We are going through a BVLOS certification process and regulators want me to solve this question:
- Suppose the autopilot software or hardware crashes or becomes unresponsive, and for some reason the aircraft keeps its PWM outputs on and starts a fly away. How would you terminate the flight?
Our setup is a hexarotor running Cube Black with a companion computer with dedicated battery and a parachute that opens autonomously after detecting a fall. My understanding is that the regulators wants us to kill the aircraft by cutting power to the autopilot or cutting power to ESCs, or blocking PWM signals to ESCs.
With an unresponsive autopilot scenario, there is no point in trying to send commands from the c.computer or switching modes. How would you solve this? Is there any way to externally to externally reboot the autopilot, or cut signals to ESCs? @philip
Hope you can help me with this one.
For this you can turn to the Advanced Failsafe (AFS) parameters. Those would provide a termination on LoL or GPS loss.
@TunaLobster Thanks for your suggestion, but that logic is still running inside the autopilot code. If for some reason the autopilot crashes, I have to assume that the AFS routines will also be broken. So my question is if you have any other external ways to cut power to ESCs or disable/kill/reboot the autopilot from the companion computer.
If you are using a firmware that has the watchdog enabled on the FMU it will try to reboot. The AFS has worked in the past for BVLOS and Outback Challenge so I’m not sure what more the aircraft could do? You could find an ESC that has a programmable failsafe function I guess.
I like the question and wonder if this would work for you. Either for power shut off or somehow hooked to the safety switch would be ideal.
These I use for gas planes to kill the engine with a rc channel.
First of all… the structure of a cube black consists of two processors
- The FMU, this is the Autopilot, and all communications.
- The I/O processor
The I/O processor is designed to allow you to bypass the FMU if you need to due to it failing for any reason.
You can send whatever you want to the I/O and have it bypass the FMU.
Things to think about…
- If the reason for this is “safety” what makes the addition of a FTS “safer” than a proven flight controller?
- An external parachute controller, rather than the ardupilot parachute controller, lacks the information from the EKF to guarantee it has exact knowledge of the flight attitude… how can you guarantee an unproven addition is safer than the built in systems?
- If you need to do this… utilise the pass through features of ardupilot and take advantage of the I/O processor. It’s the most proven piece of hardware in this industry. The onboard code is simple, and has an excellent safety record.
We used to use a watchdog board that monitored the FC, radio link, RC link, and controlled other externals via serial. It was programmed to terminate the flight if any parameters were violated.
Great in theory, but it just adds another point of failure.
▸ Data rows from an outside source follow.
/-! ### Witnesses: stores, transactions, shadow sets -/

theorem test_witness_StoresImmediate :
    let s := ready 0 0x0A [(32, 0, 1), (24, 0, dramEnd - 8)]
    let r := ready 0 0x0A [(32, 0, 1), (24, 0, regBase + 0x0040)]
    s.control 0 0x0A = true ∧ (s.strand 0).txn? = none ∧ (s.strand 0).f 32 0 8 = 1 ∧ place ((s.strand 0).f 24 0 64 / 8 * 8) = .dram
    ∧ place ((r.strand 0).f 24 0 64 / 8 * 8) = .reg 0x40 ∧ stepMayWrite 0x40 = false ∧ stepMayWrite 0x44 = false ∧ (r.strand 0).f 32 0 8 = 1 := by decide +kernel
/-- A Step page's shadow register; a member whose quarter has room for the write, and one whose staging limit is reached. -/
theorem test_witness_StoresImmediate_staged :
    let m := at_ (booted (fun c => { c with txns := [{ id := 255 }] })) 0 .ready [(0, 0, 0x0A), (1, 0, 1), (2, 0, 255)]
    let off := 6 * 4096 + 0x40
    let lim := m.core.stageLimit 0
    let full : List Nat := (List.range 3).map (fun i => i)
    stepMayWrite off = true ∧ ((ready 0 0x0A).strand 0).txn? = none ∧ (m.strand 0).txn? = some 255 ∧ m.core.txn? 255 = some { id := 255 }
    ∧ unitsIn (insN [] (m.quarter 0 * 2 ^ 60 + 2 ^ 59 + off)) (m.quarter 0) ≤ lim
    ∧ ({ m.core with layouts := [{ nth {} m.core.layouts 0 with stage := 0 }] } : Core).stageLimit 0 < unitsIn (insN full (2 ^ 59 + off)) 0 ∧ 2 ^ 64 - 1 < 2 ^ 64 := by decide +kernel
theorem test_witness_TransactionDescriptors :
    let dead : State := { ready 0 7 [(24, 0, 255)] with core := { live.core with txns := [{ id := 255, aborted := true }] } }
    let open_ : State := { ready 0 8 [(24, 0, 255)] with core := { live.core with txns := [{ id := 255 }] } }
    (ready 0 6 [(24, 0, 255)]).control 0 6 = true ∧ (ready 0 7 [(24, 0, 255)]).control 0 7 = true ∧ live.core.txn? 255 = none ∧ (ready 0 7 [(24, 0, 255), (25, 0, 1)]).control 0 7 = true
    ∧ dead.control 0 7 = true ∧ (dead.strand 0).f 25 0 1 = 0 ∧ dead.core.txn? 255 = some { id := 255, aborted := true } ∧ open_.control 0 8 = true
    ∧ open_.core.txn? 255 = some { id := 255 } := by decide +kernel
theorem test_witness_TransactionMessages :
    let w : Waiter := { kind := .participant, strand := 1, group := 3 }
    let s := booted (fun c => { c.setFld Reg.jobCfg 0 8 9 with txns := [{ id := 4, waiters := [w] }], job := { c.job with held := [{ dec := { group := 3, txn := 4, commit := true, time := 5 }, nodes := [7] }] } })
    let p := booted (fun c => { c with txns := [{ id := 4, decision := some (true, 5), waiters := [w] }] })
    s.serves = true ∧ s.core.txn? 4 = some { id := 4, waiters := [w] } ∧ ({ id := 4, waiters := [w] } : Txn).awaits 3 = true ∧ s.core.ct ≤ s.core.ct ∧ s.noEntry = false
    ∧ s.core.isBoundary 4 = false ∧ s.core.inJob = false ∧ s.core.txn? 5 = none
    ∧ s.core.job.held.find? (fun x => x.dec.group == 3 && x.dec.txn == 4) = some { dec := { group := 3, txn := 4, commit := true, time := 5 }, nodes := [7] }
    ∧ p.live = true ∧ p.serves = true ∧ p.dueEvents = [(5, 0, 4)] ∧ p.core.txn? 4 = some { id := 4, decision := some (true, 5), waiters := [w] } ∧ w.strand < p.ctl.strands.length := by
  decide +kernel
/-- The leader of a running job whose boundary transaction a node votes to abort; every timed-event entry in use; a prepared transaction that is marked aborted. -/
theorem test_witness_TransactionMessages_more :
    let again : State := booted (fun c => { c with txns := [{ id := 4, waiters := [{ kind := .participant, strand := 1, group := 3 }] }], job := { c.job with decided := [((3, 4), 5)] } })
    let late : State := booted (fun c => { c with txns := [{ id := 4, waiters := [{ kind := .participant, strand := 1, group := 3 }] }] })
    let l := booted (fun c => let d := ((c.setFld Reg.jobCfg 0 8 9).setFld Reg.jobState 0 3 1); d.setFld Reg.jobLeader 0 16 d.node)
    let full : State := { live with ctl := { live.ctl with freqDue := List.replicate 256 (2 ^ 40, 5) } }
    let w : Waiter := { kind := .participant, strand := 1, group := 3 }
    again.serves = true ∧ ((3, 4), 5) ∈ again.core.job.decided ∧ late.serves = true ∧ 123456788 < late.core.ct ∧ ((3, 4), 123456788) ∉ late.core.job.decided ∧ late.core.deferred 4 = false
    ∧ (∀ x, late.core.txn? 5 = some x → x.awaits 3 = false) ∧ l.serves = true ∧ l.core.isBoundary 9 = true ∧ l.core.isLeader = true ∧ l.core.inJob = true ∧ l.core.job.phase = .none ∧ l.core.txn? 9 = none ∧ full.noEntry = true
    ∧ ({ id := 4, waiters := [w], aborted := true } : Txn).awaits 3 = true := by decide +kernel
theorem test_witness_ShadowCommands :
    let s : State := { booted (fun c => c.setReg (6 * 4096 + 0x28) 1) with ctl := { live.ctl with armTime := [(6, 123456789)] } }
    s.live = true ∧ pageBlock 6 = some (6, 0) ∧ s.core.ct ≤ s.core.reg (6 * 4096 + 0x24) + s.core.reg (6 * 4096 + 0x28) * 2 ^ 32 ∧ (63 : Nat) < 64
    ∧ sfind s.ctl.armTime 6 = some 123456789 ∧ 123456789 ≤ s.core.ct
    ∧ (∀ e ∈ s.dueEvents, s.edge s.core.ct < e.1 ∨ s.edge s.core.ct = e.1 ∧ (1 < e.2.1 ∨ 1 = e.2.1 ∧ 6 ≤ e.2.2)) ∧ s.beforeSwap (6 * 4096 + 0x20) (0 ||| 4) = s ∧ s.core.ct < 2 ^ 32 + 1
    ∧ (live.core.reg (6 * 4096 + 0x24) + live.core.reg (6 * 4096 + 0x28) * 2 ^ 32) < live.core.ct := by decide +kernel

/-! ### Witnesses: engines -/

theorem test_witness_MatrixDescriptors :
    let m := ready 0 0x10
    let dead : State := { m with core := m.core.setBit (Reg.arrayFault 0) 0 true }
    let sp : State := { ready 0 0x18 with pwr := { live.pwr with ramp := { live.pwr.ramp with lastWork := [(unitArray 0, 70000000000), (unitSme 0, 70000000000)] } } }
    m.engineRun 0 0x10 = true ∧ m.arrayDead 0 = false ∧ m.Admits [unitArray 0] 0 ∧ dead.engineRun 0 0x10 = true ∧ dead.arrayDead 0 = true
    ∧ (ready 63 0x19).engineRun 63 0x19 = true ∧ (ready 63 0x19).arrayDead 0 = false ∧ (ready 63 0x19).Admits [unitArray ((ready 63 0x19).quarter 63)] 63
    ∧ sp.engineRun 0 0x18 = true ∧ sp.Admits [unitArray 0, unitSme 0] 0 ∧ sp.Admits [unitArray 0] 0 ∧ sp.Admits [unitSme 0] 0 ∧ sp.Admits [] 0 ∧ (ready 1 0x1A).engineRun 1 0x1A = true ∧ live.live = true := by
  unfold State.Admits; decide +kernel
theorem test_witness_Sampling :
    let s := ready 0 0x40
    let q : State := { live with core := live.core.setBit (Reg.sampServe 3) 0 true }
    let w : State := { at_ live 1 .busy [] with core := { live.core with samps := [{ strand := 1 }] } }
    let r : SampReq := { node := 7, strand := 1, graph := 0, v := 9, l := 0, fanout := 4, mode := 0, key := 0, step := 0 }
    let a : SampAns := { strand := 1, l := 0, v := 9, edges := none, poison := false }
    let stop : State := { live with pwr := { live.pwr with emergency := true } }
    s.engineRun 0 0x40 = true ∧ s.Admits [unitSampler (s.quarter 0)] 0 ∧ live.serves = true ∧ live.sampQ (live.serveAs 0) = none ∧ q.serves = true ∧ q.sampQ (q.serveAs 7) = some 3
    ∧ live.Takes { dst := 0, wadi := 0, body := .sampleRequest r } ∧ q.Takes { dst := 7, wadi := 0, body := .sampleRequest r }
    ∧ stop.serves = true ∧ stop.Blocked { dst := 7, wadi := 0, body := .sampleRequest r } ∧ w.Takes { dst := w.core.node, wadi := 0, body := .sampleAnswer a }
    ∧ w.serves = true ∧ w.core.samps.find? (fun x => x.strand == 1) = some { strand := 1 } ∧ w.strandFor 1 w.core.node = true ∧ (w.strand 1).phase = .busy := by
  unfold State.Takes State.Blocked State.Admits; decide +kernel
theorem test_witness_EmbeddingDescriptors :
    let s (op : Nat) := ready 2 op
    let t := ready 2 0x33 [(1, 0, 1)]
    let b := at_ live 2 .busy [(0, 0, 0x32)]
    let tagged : State := { b with core := { b.core with emb := { b.core.emb with windows := [{ table := 0, tag := 0, alt := false, forwards := (tbl (b.dx 2) 0).nodes }] } } }
    let closed : State := { b with core := { b.core with emb := { b.core.emb with windows := [{ table := 0, tag := 0, alt := false, stage2 := true }] } } }
    (s 0x30).engineRun 2 0x30 = true ∧ (s 0x30).Admits [unitGather ((s 0x30).quarter 2)] 2 ∧ (s 0x31).engineRun 2 0x31 = true ∧ (s 0x31).Admits [unitGather ((s 0x31).quarter 2)] 2
    ∧ (s 0x32).mayRun 2 (fun o => o == 0x32) = true ∧ (s 0x32).Admits [unitGather ((s 0x32).quarter 2)] 2 ∧ (s 0x33).engineRun 2 0x33 = true ∧ ((s 0x33).strand 2).txn? = none
    ∧ b.live = true ∧ b.pwr.emergency = false ∧ (b.strand 2).op = 0x32 ∧ (b.strand 2).phase = .busy ∧ stage1Ready b.core.emb 0 0 0 false = true ∧ stage1Ready b.core.emb 0 0 1 false = false
    ∧ (b.actOf 2).isSome = false ∧ stage2Ready (tagged.dx 2) 0 0 = true ∧ tagged.Admits [unitGather (tagged.quarter 2)] 2 ∧ (tagged.strand 2).op = 0x32
    ∧ stage2Ready (closed.dx 2) 0 0 = false ∧ t.engineRun 2 0x33 = true ∧ (t.strand 2).txn?.isSome = true := by
  unfold State.Admits; decide +kernel
theorem test_witness_EmbeddingMessages :
    let b := at_ live 2 .busy []
    let sel : State := { live with core := { live.core with emb := { live.core.emb with selDue := true } } }
    let sync := at_ live 2 .busy [(0, 0, 0x33)]
    let x := live.dev live.embQ (live.serveAs live.core.node)
    let m : Msg := { dst := live.core.node, wadi := 0, body := .embFlush 0 0, src := some 7 }
    let stop : State := { live with pwr := { live.pwr with emergency := true } }
    live.serves = true ∧ b.strandFor 2 b.core.node = true ∧ (b.strand 2).phase = .busy ∧ x.c.isMe live.core.node = true ∧ x.c.isMe 65534 = false
    ∧ sel.serves = true ∧ sel.core.emb.selDue = true ∧ live.core.emb.selDue = false ∧ (∀ k, k < 64 → (live.strand k).op ≠ 0x33)
    ∧ (sync.strand 2).op = 0x33 ∧ (sync.strand 2).phase = .busy ∧ (∀ j, j < 64 → j ≠ 2 → ¬((sync.strand j).op = 0x33 ∧ (sync.strand j).phase = .busy))
    ∧ live.Takes m ∧ stop.Blocked m ∧ stop.serves = true ∧ { live with core := { live.core with inbox := [m] } }.Blocked m := by
  unfold State.Takes State.Blocked State.Admits; decide +kernel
If you have a triple redundant FC, as @philip describes, then your best bet is to use its capabilities, but ensure the weak link, your power system, is as bullet proof as you can make it.
Large commercial stuff I build can have up to 5 BEC’s on them to ensure power consistency and redundancy for the different circuits.
Where ‘government’ regulations state additional redundancy we also carry a small battery to power the electronics in case of main battery failure (blown or melted battery monitor module is the only time this has happened) but that is only useful to activate the parachute when the EKF detects it is in free fall.
There is a big difference between what’s practical and what regs require.
Most important is the wording of your safety case to the regulatory body.
They want to know you are safe.
Their regulations are worded in such a way as to make you cover your arse and theirs.
But the regulations are not an instruction book as to how.
So you need to do the work to determine the safest method of de-risking your activities. Doing a risk assessment on each failure mode, it’s chances of happening, and the consequences if it does.
Show them how you have made your system as safe as possible.
The general rule is to ensure that no additional risk than that posed by existing regular aviation is caused.
Ie… if you are replacing a helicopter or fixed wing manned vehicle for the operation, your operation should be of no greater risk to the community than the manned operation assuming the manned operation is run by competent people. Ie, just because someone does something stupid in a manned mission, doesn’t lower your responsibility to do it safely
@samucs, we are currently finalizing a (patented) small module that works as a kill command (+parachute release). Our country laws impose for drone pilots to be able to shutdown the drone in case of fly-away (with independent system). If you want, you can contact me.
@philip Thanks for your points, we are already doing a very detailed risk assessment for the whole operation. As @Julien said, we must be able to shutdown the drone with an independent system which could be the companion computer sending a command to the carrier board for example. I believe many countries have similar laws.
@philip I will have a look at the I/O Processor recommendation. Could you point a documentation or wiki where we can learn more about using it? The idea would be to stop the motors if the FMU crashes.
Ok… so by default, if the FMU dies… the IO will force output to zero on the PWM on copter.
So if your parachute fires at 0 PWM… then all will naturally behave correctly.
Inbuilt behaviours mean no additional risk added with inline hardware.
On plane you can control this a bit more, but on copter, it’s a predictable fixed functionality
@philip For this to work, do we need to build Copter with AFS enabled?